Raka semakin bingung. Pasalnya, seingatnya dia tertidur di dalam mobil, bahkan dia tidak tahu jika mobil sudah terparkir di halaman sekolah kalau saja Widya tidak membangunkannya.
"Saya tidak main-main ya, Pak. Saya serius dengan ancaman saja. Jauhi Bu Kirana dan jangan pernah mengganggunya jika tidak ingin berhadapan dengan saya." Wahyu kembali mengulangi kalimatnya. Setelah itu, dia memilih untuk menjauh dari Raka karena malas melihat wajahnya.
Raka terdiam. Dia masih belum bisa mencerna maksud dai ucapan Wahyu.
"Apa mungkin ada sesuatu yang terjadi saat aku tertidur tadi?"
Raka menatap Kirana. Gadis itu kini sedang membawa sebuah kardus yang digunakan sebagai wadah untuk meminta sumbangan sukarela kepada murid-murid. Kirana berjalan, mendatangi seluruh murid tanpa terkecuali. Ada yang memberikan sumbangan sebesar seribu rupiah, dua ribu, tiga ribu sampai lima ribu. Besarannya tidak dipatok, yang penting adalah keikhlasannya. Uang yang terkumpul nantinya akan digunakan untuk membantu merenovasi toilet sekolah.
Tibalah Kirana di hadapan Raka. Kirana tidak mengucapkan sepatah katapun. Dia hanya menyodorkan kardus dan Raka langsung mengerti. Dia pun mengeluarkan selembar uang berwarna hijau dan meletakkannya di dalam kardus. Sekilas, Raka memperhatikan jilbab dan baju Kirana. Terlihat basah dan sedikit kotor. Raka mau bertanya, tetapi dia gengsi.
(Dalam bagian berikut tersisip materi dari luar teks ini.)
-- ==== Sys2Proof/Proofs/FrameReception.lean ====
section
/-! Feeding a whole frame (44_deframer.md section 5). `ReceivesBody` says what the deframer holds while the body comes
in; the header establishes it, every body byte keeps it, and the check byte ends the frame. -/

namespace Sys2Proof.Machine

/-- `t` is the deframer that started searching in `s`, inside a frame of `n` body bytes of which `got` have come. -/
structure State.ReceivesBody (s : State) (n : Nat) (got : List Byte) (t : State) : Prop where
  state : t.rxState = if got.length = n then .awaitChecksum else .awaitPayload
  len : t.rxLen = n
  due : t.rxRemaining + got.length = n
  crc : t.rxCrc = crc8 got
  held : t.rxBuf.readBytes 0 got.length = some got
  events : t.events = s.events
  tx : s.SameTx t

/-! ### Header, body, check byte -/

theorem feed_singleton (d : Byte) (s : State) : feed [d] s = rxByte d s := andThen_next_right _

/-- The sync byte and a length from 1 to 255 open the body. -/
theorem feed_header {s : State} {n : Nat} (hs : s.rxState = .awaitSync) (hpos : 1 ≤ n) (hmax : n ≤ 255) :
    ∃ t, feed [sync, BitVec.ofNat 8 n] s = .next t ∧ s.ReceivesBody n [] t := by
  have hn : (BitVec.ofNat 8 n).toNat = n := by rw [BitVec.toNat_ofNat]; exact Nat.mod_eq_of_lt (by omega)
  have hlength := rxByte_length (s := { s with rxState := .awaitLength }) (d := BitVec.ofNat 8 n) rfl (by omega)
  have hfeed : feed [sync, BitVec.ofNat 8 n] s = rxByte (BitVec.ofNat 8 n) { s with rxState := .awaitLength } := by
    rw [feed_cons, rxByte_sync hs, andThen_next, feed_singleton]
  have hne : ¬ 0 = n := by omega
  exact ⟨_, hfeed.trans hlength, by simp [hne], hn, hn, rfl, rfl, rfl, rfl, rfl, rfl, rfl⟩

/-- One more body byte. -/
theorem State.ReceivesBody.byte {s t : State} {n : Nat} {got : List Byte} (h : s.ReceivesBody n got t)
    (hmore : got.length < n) (hmax : n ≤ 255) (d : Byte) :
    ∃ u, rxByte d t = .next u ∧ s.ReceivesBody n (got ++ [d]) u := by
  obtain ⟨hstate, hlen, hdue, hcrc, hheld, hevents, htx⟩ := h
  rw [if_neg (by omega)] at hstate
  have hindex : t.rxLen - t.rxRemaining = got.length := by omega
  refine ⟨_, rxByte_body hstate (by omega) (by omega) (by omega), ?state, hlen, ?due, ?crc, ?held, hevents,
    htx.trans ⟨rfl, rfl, rfl, rfl⟩⟩
  case state =>
    have hlast : t.rxRemaining = 1 ↔ (got ++ [d]).length = n := by simp; omega
    simp only [hlast]
  case due => simp; omega
  case crc => rw [crc8_append_byte, ← hcrc]
  case held =>
    rw [List.length_append, List.length_singleton, hindex]
    refine Memory.readBytes_snoc _ _ _ ?_ (by rw [Nat.zero_add]; exact Memory.read_write_same _ _ _)
    rw [← hheld]
    exact Memory.readBytes_congr fun a _ ha => Memory.read_write_other _ _ (by omega)

/-- Any part of the body that fits. -/
theorem State.ReceivesBody.feed {s t : State} {n : Nat} {got more : List Byte} (h : s.ReceivesBody n got t)
    (hfits : got.length + more.length ≤ n) (hmax : n ≤ 255) :
    ∃ u, Machine.feed more t = .next u ∧ s.ReceivesBody n (got ++ more) u := by
  induction more generalizing t got with
  | nil => exact ⟨t, rfl, by simpa using h⟩
  | cons d more ih =>
    rw [List.length_cons] at hfits
    obtain ⟨t₁, hbyte, h₁⟩ := h.byte (by omega) hmax d
    obtain ⟨u, hfeed, hu⟩ := ih h₁ (by rw [List.length_append, List.length_singleton]; omega)
    refine ⟨u, ?_, by simpa using hu⟩
    rw [feed_cons, hbyte]
    exact hfeed

/-- Header and the first part of the body. -/
theorem feed_header_append {s : State} {n : Nat} {got : List Byte} (hs : s.rxState = .awaitSync) (hpos : 1 ≤ n)
    (hmax : n ≤ 255) (hgot : got.length ≤ n) :
    ∃ t, feed ([sync, BitVec.ofNat 8 n] ++ got) s = .next t ∧ s.ReceivesBody n got t := by
  obtain ⟨t₁, hheader, h₁⟩ := feed_header hs hpos hmax
  obtain ⟨t, hbody, h⟩ := h₁.feed (more := got) (by simpa using hgot) hmax
  exact ⟨t, by rw [feed_append, hheader]; exact hbody, h⟩

/-- The whole body has come: the check byte is due and the body reads back. -/
theorem State.ReceivesBody.complete {s t : State} {body : List Byte} (h : s.ReceivesBody body.length body t) :
    t.rxState = .awaitChecksum ∧ t.rxRemaining = 0 ∧ t.rxBuf.readBytes 0 t.rxLen = some body := by
  have hdue := h.due
  exact ⟨h.state.trans (if_pos rfl), by omega, by rw [h.len]; exact h.held⟩

/-- The frame of any body completes on its last byte, with the body handed over (R186). -/
theorem feed_frame {s : State} {body : List Byte} (hs : s.rxState = .awaitSync) (hpos : 1 ≤ body.length)
    (hmax : body.length ≤ 255) :
    ∃ t r, feed ([sync, BitVec.ofNat 8 body.length] ++ body ++ [crc8 body]) s = .next t ∧ classify body = some r ∧
      t.events = s.events ++ [.complete r] ∧ t.rxState = .awaitSync ∧
      t.rxBuf.readBytes 0 body.length = some body ∧ s.SameTx t := by
  obtain ⟨t, hfeed, h⟩ := feed_header_append (got := body) hs hpos hmax le_rfl
  obtain ⟨hstate, -, hbody⟩ := h.complete
  obtain ⟨r, hr, -⟩ := exists_classify_of_ne_nil (List.ne_nil_of_length_pos hpos)
  refine ⟨t.emitComplete r, r, ?_, hr, by simp [h.events], rfl, h.held,
    h.tx.trans ⟨rfl, rfl, rfl, rfl⟩⟩
  rw [feed_append, hfeed, andThen_next, feed_singleton, rxByte_check_eq hstate h.crc.symm hbody hr]

/-! ### The laws -/

/-- Settles O43: a beginning of the frame is a beginning of its header or the header with a part of the body, and raises
nothing; the whole frame completes. -/
theorem deframerAcceptsEveryWellFormedFrame : Obligations.DeframerAcceptsEveryWellFormedFrame := by
  intro s body hs hpos hmax
  refine ⟨fun k hk => ?quiet, feed_frame hs hpos hmax⟩
  case quiet =>
    match k with
    | 0 => exact ⟨s, rfl, rfl⟩
    | 1 => exact ⟨{ s with rxState := .awaitLength }, (feed_singleton sync s).trans (rxByte_sync hs), rfl⟩
    | k + 2 =>
      obtain ⟨t, hfeed, h⟩ := feed_header_append (got := body.take k) hs hpos hmax (List.length_take_le' k body)
      refine ⟨t, ?_, h.events⟩
      rw [List.take_append_of_le_length (by simp; omega), ← hfeed]
      rfl

/-- Settles O44: the body is received as any other; the check byte that does not match gives it up. -/
theorem wrongCheckByteLosesTheFrame : Obligations.WrongCheckByteLosesTheFrame := by
  intro s body check hs hpos hmax hcheck
  obtain ⟨t, hfeed, h⟩ := feed_header_append (got := body) hs hpos hmax le_rfl
  obtain ⟨hstate, hdue, -⟩ := h.complete
  refine ⟨t.raiseFraming .badChecksum, ?_, by simp [h.events], rfl, hdue,
    h.tx.trans ⟨rfl, rfl, rfl, rfl⟩⟩
  rw [← sync, feed_append, hfeed, andThen_next, feed_singleton, rxByte_check_ne hstate (by rwa [h.crc])]

/-- Bytes without a sync byte are discarded one by one, and the deframer goes on searching (R182). -/
theorem feed_garbage {s : State} {garbage : List Byte} (hs : s.rxState = .awaitSync) (hg : sync ∉ garbage) :
    ∃ t, feed garbage s = .next t ∧ t.events = s.events ++ garbage.map .rxDiscard ∧ t.rxState = .awaitSync := by
  induction garbage generalizing s with
  | nil => exact ⟨s, rfl, by simp, hs⟩
  | cons d garbage ih =>
    obtain ⟨hd, hg⟩ := not_or.1 (List.mem_cons.not.1 hg)
    obtain ⟨t, hfeed, hevents, ht⟩ := ih (s := s.emit (.rxDiscard d)) hs hg
    refine ⟨t, ?_, by simpa using hevents, ht⟩
    rw [feed_cons, rxByte_discard hs (Ne.symm hd)]
    exact hfeed

/-- Settles O46: the frame completes, and what follows is discarded. -/
theorem garbageAfterAFrameIsDiscarded : Obligations.GarbageAfterAFrameIsDiscarded := by
  intro s body garbage hs hpos hmax hg
  obtain ⟨t, r, hfeed, hr, hevents, ht, -⟩ := feed_frame hs hpos hmax
  obtain ⟨u, hgarbage, heventsu, hu⟩ := feed_garbage ht hg
  exact ⟨u, r, by rw [← sync, feed_append, hfeed]; exact hgarbage, hr, by rw [heventsu, hevents], hu⟩

/-! ### The block's own frames -/

/-- Only GetVersion has the id zero (30_encoding.md R80). -/
theorem layoutOf_id_ne_zero {config : Config} {i : Instr} (hi : i ≠ .getVersion) (hdelay : config.delayId ≠ 0x00) :
    (layoutOf config i).id ≠ 0x00 := by
  cases i with
  | getVersion => exact absurd rfl hi
  | delay w => exact hdelay
  | _ => exact of_decide_eq_false rfl

/-- Settles O45: a command's frame is the frame of its body, whose status byte is the command's id. -/
theorem ownFramesLoopBack : Obligations.OwnFramesLoopBack := by
  intro config i s hi hs hdelay
  have hpos : 1 ≤ (layoutOf config i).body.length := Nat.succ_pos _
  have hfits : (layoutOf config i).body.length ≤ 255 :=
    Nat.succ_le_succ (Laws.PayloadFits.statement i hi config)
  obtain ⟨t, r, hfeed, hr, hevents, ht, -⟩ := feed_frame hs hpos hfits
  refine ⟨t, hfeed, ht, hevents.trans ?_⟩
  congr 3
  by_cases hv : i = .getVersion
  · subst hv
    exact (Option.some.inj hr).symm
  · rw [if_neg hv]
    rw [Layout.body, classify, if_neg (by exact layoutOf_id_ne_zero hv hdelay)] at hr
    exact (Option.some.inj hr).symm

end Sys2Proof.Machine
end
Dia Takut Kirana menganggap bahwa dirinya memperhatikan Kirana.
"Ngapain juga aku harus bertanya kenapa bajunya kotor, apa urusannya denganku?"
Raka memang peduli, tapi gengsinya masih mampu mengalahkan rasa pedulinya.
Kirana berlalu dari hadapan Raka. Kini dia menuju ke Wahyu yang sudah menyambutnya dengan senyuman manis. Wahyu kemudian mengambil selembar uang berwarna merah dari saku celananya, lalu meletakkannya ke dalam kardus yang dibawa Kirana.
"Terima kasih, Pak Wahyu."
"Sama-sama, Bu Kirana."
"Mentang-mentang dia ngasihnya banyak diucapkan terima kasih. Giliran orang yang ngasihnya dikit tidak diucapkan terima kasih," protes Raka.
Kirana maupun Wahyu tidak menanggapi. Mereka bahkan sama sekali tidak menoleh ke arah Raka. Terlebih Kirana. Dia masih marah dan jengkel kepada Raka akibat kejadian tadi.
Setelah acara selesai, guru-guru dan murid-murid pun meninggalkan lapangan. Murid-murid memasuki kelas dan duduk di bangku masing-masing dengan tertib, sedangkan guru-guru kembali ke kantor guru untuk mengambil perlengkapan karena jam pelajaran pertama akan segera dimulai.
Lain halnya dengan Kirana, dia masih harus menghitung jumlah uang sumbangan yang didapat dan lanjut menyerahkannya kepada komite sekolah. Setelah selesai, barulah dia melanjutkan tugasnya.
Saat Kirana hendak menuju kantor guru, dia berpapasan dengan Raka yang kebetulan baru keluar dari ruangan tersebut. Kirana membuang muka, tak sudi menatap wajah Raka. Membuat Raka semakin jengkel.
"Pintar ceramahin orang doang. Akhlaknya mah minus," sindir Raka.
"Daripada situ, pinter bawa mobil tapi tidak tahu cara berkendara dengar benar," balas Kirana. Setelah mengucapkan kata-kata itu, Kirana langsung meninggalkan Raka.
"Apa maksudnya bicara seperti itu, coba?"
Raka hendak bertanya, tetapi Kirana sudah berlalu. Dia merasa ada yang janggal. Tadi Wahyu yang mengancamnya, sekarang bahkan Kirana sudah berani menyindirnya.
"Ada apa sebenarnya?"
Karena penasaran, Raka pun berjalan ke parkiran untuk melihat mobilnya. Dia ingin mengecek mobilnya apakah ban-nya kotor atau tidak.
"Jika ban mobilku kotor, berarti Widya sudah melakukan sesuatu kepada Kirana," batin Raka.
Raka bahkan mengabaikan murid-murid yang sudah menunggunya di dalam kelas saking penasarannya.
Setibanya di parkiran, Raka tidak melihat keberadaan mobilnya, dia lupa bahwa mobilnya dipakai oleh Widya.
"Astaga! Mobilku ada sama Widya!"
Raka pun segera mengambil ponselnya dan menghubungi Widya untuk menayangkan apa yang terjadi saat dirinya tertidur. Sayangnya, Widya tidak mau mengangkat teleponnya.